/-! ### `returning` -/

@[simp] theorem State.returning_devstate (s : State) (r : Result) : (s.returning r).devstate = s.devstate := rfl
@[simp] theorem State.returning_txstate (s : State) (r : Result) : (s.returning r).txstate = s.txstate := rfl
@[simp] theorem State.returning_cmdOpcode (s : State) (r : Result) : (s.returning r).cmdOpcode = s.cmdOpcode := rfl
@[simp] theorem State.returning_cmdPayload (s : State) (r : Result) : (s.returning r).cmdPayload = s.cmdPayload := rfl
@[simp] theorem State.returning_txbuf (s : State) (r : Result) : (s.returning r).txbuf = s.txbuf := rfl
@[simp] theorem State.returning_tAck (s : State) (r : Result) : (s.returning r).tAck = s.tAck := rfl
@[simp] theorem State.returning_tResp (s : State) (r : Result) : (s.returning r).tResp = s.tResp := rfl
@[simp] theorem State.returning_elapsed (s : State) (r : Result) : (s.returning r).elapsed = s.elapsed := rfl
@[simp] theorem State.returning_nextpoll (s : State) (r : Result) : (s.returning r).nextpoll = s.nextpoll := rfl
@[simp] theorem State.returning_retryLeft (s : State) (r : Result) : (s.returning r).retryLeft = s.retryLeft := rfl
@[simp] theorem State.returning_respOpcode (s : State) (r : Result) : (s.returning r).respOpcode = s.respOpcode := rfl
@[simp] theorem State.returning_respPayload (s : State) (r : Result) : (s.returning r).respPayload = s.respPayload := rfl
@[simp] theorem State.returning_err (s : State) (r : Result) : (s.returning r).err = s.err := rfl
@[simp] theorem State.returning_errSub (s : State) (r : Result) : (s.returning r).errSub = s.errSub := rfl
@[simp] theorem State.returning_ioerrInfo (s : State) (r : Result) : (s.returning r).ioerrInfo = s.ioerrInfo := rfl
@[simp] theorem State.returning_params (s : State) (r : Result) : (s.returning r).params = s.params := rfl
@[simp] theorem State.returning_writeAns (s : State) (r : Result) : (s.returning r).writeAns = s.writeAns := rfl
@[simp] theorem State.returning_readAns (s : State) (r : Result) : (s.returning r).readAns = s.readAns := rfl
@[simp] theorem State.returning_draws (s : State) (r : Result) : (s.returning r).draws = s.draws := rfl
@[simp] theorem State.returning_trace (s : State) (r : Result) : (s.returning r).trace = s.trace := rfl
@[simp] theorem State.returning_pending (s : State) (r : Result) : (s.returning r).pending = s.pending := rfl
@[simp] theorem State.returning_ret (s : State) (r : Result) : (s.returning r).ret = r := rfl

/-! ### `resetRegisters` -/

@[simp] theorem State.resetRegisters_devstate (s : State) : (s.resetRegisters).devstate = .idle := rfl
@[simp] theorem State.resetRegisters_txstate (s : State) : (s.resetRegisters).txstate = .idle := rfl
@[simp] theorem State.resetRegisters_cmdOpcode (s : State) : (s.resetRegisters).cmdOpcode = 0 := rfl
@[simp] theorem State.resetRegisters_cmdPayload (s : State) : (s.resetRegisters).cmdPayload = [] := rfl
@[simp] theorem State.resetRegisters_txbuf (s : State) : (s.resetRegisters).txbuf = [] := rfl
@[simp] theorem State.resetRegisters_tAck (s : State) : (s.resetRegisters).tAck = Config.tAckDefault := rfl
@[simp] theorem State.resetRegisters_tResp (s : State) : (s.resetRegisters).tResp = s.params.tRespDefault := rfl
@[simp] theorem State.resetRegisters_elapsed (s : State) : (s.resetRegisters).elapsed = 0 := rfl
@[simp] theorem State.resetRegisters_nextpoll (s : State) : (s.resetRegisters).nextpoll = 0 := rfl
@[simp] theorem State.resetRegisters_retryLeft (s : State) : (s.resetRegisters).retryLeft = false := rfl
@[simp] theorem State.resetRegisters_respOpcode (s : State) : (s.resetRegisters).respOpcode = 0 := rfl
@[simp] theorem State.resetRegisters_respPayload (s : State) : (s.resetRegisters).respPayload = [] := rfl
@[simp] theorem State.resetRegisters_err (s : State) : (s.resetRegisters).err = .none := rfl
@[simp] theorem State.resetRegisters_errSub (s : State) : (s.resetRegisters).errSub = .none := rfl
@[simp] theorem State.resetRegisters_ioerrInfo (s : State) : (s.resetRegisters).ioerrInfo = 0 := rfl
@[simp] theorem State.resetRegisters_params (s : State) : (s.resetRegisters).params = s.params := rfl
@[simp] theorem State.resetRegisters_writeAns (s : State) : (s.resetRegisters).writeAns = s.writeAns := rfl
@[simp] theorem State.resetRegisters_readAns (s : State) : (s.resetRegisters).readAns = s.readAns := rfl
@[simp] theorem State.resetRegisters_draws (s : State) : (s.resetRegisters).draws = s.draws := rfl
@[simp] theorem State.resetRegisters_trace (s : State) : (s.resetRegisters).trace = s.trace := rfl
@[simp] theorem State.resetRegisters_pending (s : State) : (s.resetRegisters).pending = s.pending := rfl
@[simp] theorem State.resetRegisters_ret (s : State) : (s.resetRegisters).ret = s.ret := rfl

/-! ### `present` -/

@[simp] theorem State.present_devstate (s : State) (b : Bytes) : (s.present b).devstate = s.devstate := rfl
@[simp] theorem State.present_txstate (s : State) (b : Bytes) : (s.present b).txstate = s.txstate := rfl
@[simp] theorem State.present_cmdOpcode (s : State) (b : Bytes) : (s.present b).cmdOpcode = s.cmdOpcode := rfl
@[simp] theorem State.present_cmdPayload (s : State) (b : Bytes) : (s.present b).cmdPayload = s.cmdPayload := rfl
@[simp] theorem State.present_txbuf (s : State) (b : Bytes) : (s.present b).txbuf = s.txbuf := rfl
@[simp] theorem State.present_tAck (s : State) (b : Bytes) : (s.present b).tAck = s.tAck := rfl
@[simp] theorem State.present_tResp (s : State) (b : Bytes) : (s.present b).tResp = s.tResp := rfl
@[simp] theorem State.present_elapsed (s : State) (b : Bytes) : (s.present b).elapsed = s.elapsed := rfl
@[simp] theorem State.present_nextpoll (s : State) (b : Bytes) : (s.present b).nextpoll = s.nextpoll := rfl
@[simp] theorem State.present_retryLeft (s : State) (b : Bytes) : (s.present b).retryLeft = s.retryLeft := rfl
@[simp] theorem State.present_respOpcode (s : State) (b : Bytes) : (s.present b).respOpcode = s.respOpcode := rfl
@[simp] theorem State.present_respPayload (s : State) (b : Bytes) : (s.present b).respPayload = s.respPayload := rfl
@[simp] theorem State.present_err (s : State) (b : Bytes) : (s.present b).err = s.err := rfl
@[simp] theorem State.present_errSub (s : State) (b : Bytes) : (s.present b).errSub = s.errSub := rfl
@[simp] theorem State.present_ioerrInfo (s : State) (b : Bytes) : (s.present b).ioerrInfo = s.ioerrInfo := rfl
@[simp] theorem State.present_params (s : State) (b : Bytes) : (s.present b).params = s.params := rfl
@[simp] theorem State.present_writeAns (s : State) (b : Bytes) : (s.present b).writeAns = s.writeAns := rfl
@[simp] theorem State.present_readAns (s : State) (b : Bytes) : (s.present b).readAns = .ok ((Config.freeStatus s.draws ||| s.params.readyMask.val) :: b) :: s.readAns := rfl
@[simp] theorem State.present_draws (s : State) (b : Bytes) : (s.present b).draws = s.draws + 1 := rfl
@[simp] theorem State.present_trace (s : State) (b : Bytes) : (s.present b).trace = s.trace := rfl
@[simp] theorem State.present_pending (s : State) (b : Bytes) : (s.present b).pending = s.pending := rfl
@[simp] theorem State.present_ret (s : State) (b : Bytes) : (s.present b).ret = s.ret := rfl

/-! ### `handWire` -/

@[simp] theorem State.handWire_devstate (s : State) (b : Bytes) : (s.handWire b).devstate = s.devstate := rfl
@[simp] theorem State.handWire_txstate (s : State) (b : Bytes) : (s.handWire b).txstate = s.txstate := rfl
@[simp] theorem State.handWire_cmdOpcode (s : State) (b : Bytes) : (s.handWire b).cmdOpcode = s.cmdOpcode := rfl
@[simp] theorem State.handWire_cmdPayload (s : State) (b : Bytes) : (s.handWire b).cmdPayload = s.cmdPayload := rfl
@[simp] theorem State.handWire_txbuf (s : State) (b : Bytes) : (s.handWire b).txbuf = s.txbuf := rfl
@[simp] theorem State.handWire_tAck (s : State) (b : Bytes) : (s.handWire b).tAck = s.tAck := rfl
@[simp] theorem State.handWire_tResp (s : State) (b : Bytes) : (s.handWire b).tResp = s.tResp := rfl
@[simp] theorem State.handWire_elapsed (s : State) (b : Bytes) : (s.handWire b).elapsed = s.elapsed := rfl
@[simp] theorem State.handWire_nextpoll (s : State) (b : Bytes) : (s.handWire b).nextpoll = s.nextpoll := rfl
@[simp] theorem State.handWire_retryLeft (s : State) (b : Bytes) : (s.handWire b).retryLeft = s.retryLeft := rfl
@[simp] theorem State.handWire_respOpcode (s : State) (b : Bytes) : (s.handWire b).respOpcode = s.respOpcode := rfl
@[simp] theorem State.handWire_respPayload (s : State) (b : Bytes) : (s.handWire b).respPayload = s.respPayload := rfl
@[simp] theorem State.handWire_err (s : State) (b : Bytes) : (s.handWire b).err = s.err := rfl
@[simp] theorem State.handWire_errSub (s : State) (b : Bytes) : (s.handWire b).errSub = s.errSub := rfl
@[simp] theorem State.handWire_ioerrInfo (s : State) (b : Bytes) : (s.handWire b).ioerrInfo = s.ioerrInfo := rfl
@[simp] theorem State.handWire_params (s : State) (b : Bytes) : (s.handWire b).params = s.params := rfl
@[simp] theorem State.handWire_writeAns (s : State) (b : Bytes) : (s.handWire b).writeAns = s.writeAns := rfl
@[simp] theorem State.handWire_readAns (s : State) (b : Bytes) : (s.handWire b).readAns = s.readAns := rfl
@[simp] theorem State.handWire_draws (s : State) (b : Bytes) : (s.handWire b).draws = s.draws := rfl
@[simp] theorem State.handWire_trace (s : State) (b : Bytes) : (s.handWire b).trace = s.trace := rfl
@[simp] theorem State.handWire_pending (s : State) (b : Bytes) : (s.handWire b).pending = .wire b :: s.pending := rfl
@[simp] theorem State.handWire_ret (s : State) (b : Bytes) : (s.handWire b).ret = s.ret := rfl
= = =
## [Problem statement]
Retype exactly the span of lines from the one with "(s.resetRegisters).nextpoll = 0 := rfl" through the one with "(s.present b).txstate = s.txstate := rfl"; include both ends and omit the rest of the material.

## [The answer]
@[simp] theorem State.resetRegisters_nextpoll (s : State) : (s.resetRegisters).nextpoll = 0 := rfl
@[simp] theorem State.resetRegisters_retryLeft (s : State) : (s.resetRegisters).retryLeft = false := rfl
@[simp] theorem State.resetRegisters_respOpcode (s : State) : (s.resetRegisters).respOpcode = 0 := rfl
@[simp] theorem State.resetRegisters_respPayload (s : State) : (s.resetRegisters).respPayload = [] := rfl
@[simp] theorem State.resetRegisters_err (s : State) : (s.resetRegisters).err = .none := rfl
@[simp] theorem State.resetRegisters_errSub (s : State) : (s.resetRegisters).errSub = .none := rfl
@[simp] theorem State.resetRegisters_ioerrInfo (s : State) : (s.resetRegisters).ioerrInfo = 0 := rfl
@[simp] theorem State.resetRegisters_params (s : State) : (s.resetRegisters).params = s.params := rfl
@[simp] theorem State.resetRegisters_writeAns (s : State) : (s.resetRegisters).writeAns = s.writeAns := rfl
@[simp] theorem State.resetRegisters_readAns (s : State) : (s.resetRegisters).readAns = s.readAns := rfl
@[simp] theorem State.resetRegisters_draws (s : State) : (s.resetRegisters).draws = s.draws := rfl
@[simp] theorem State.resetRegisters_trace (s : State) : (s.resetRegisters).trace = s.trace := rfl
@[simp] theorem State.resetRegisters_pending (s : State) : (s.resetRegisters).pending = s.pending := rfl
@[simp] theorem State.resetRegisters_ret (s : State) : (s.resetRegisters).ret = s.ret := rfl

/-! ### `present` -/

@[simp] theorem State.present_devstate (s : State) (b : Bytes) : (s.present b).devstate = s.devstate := rfl
@[simp] theorem State.present_txstate (s : State) (b : Bytes) : (s.present b).txstate = s.txstate := rfl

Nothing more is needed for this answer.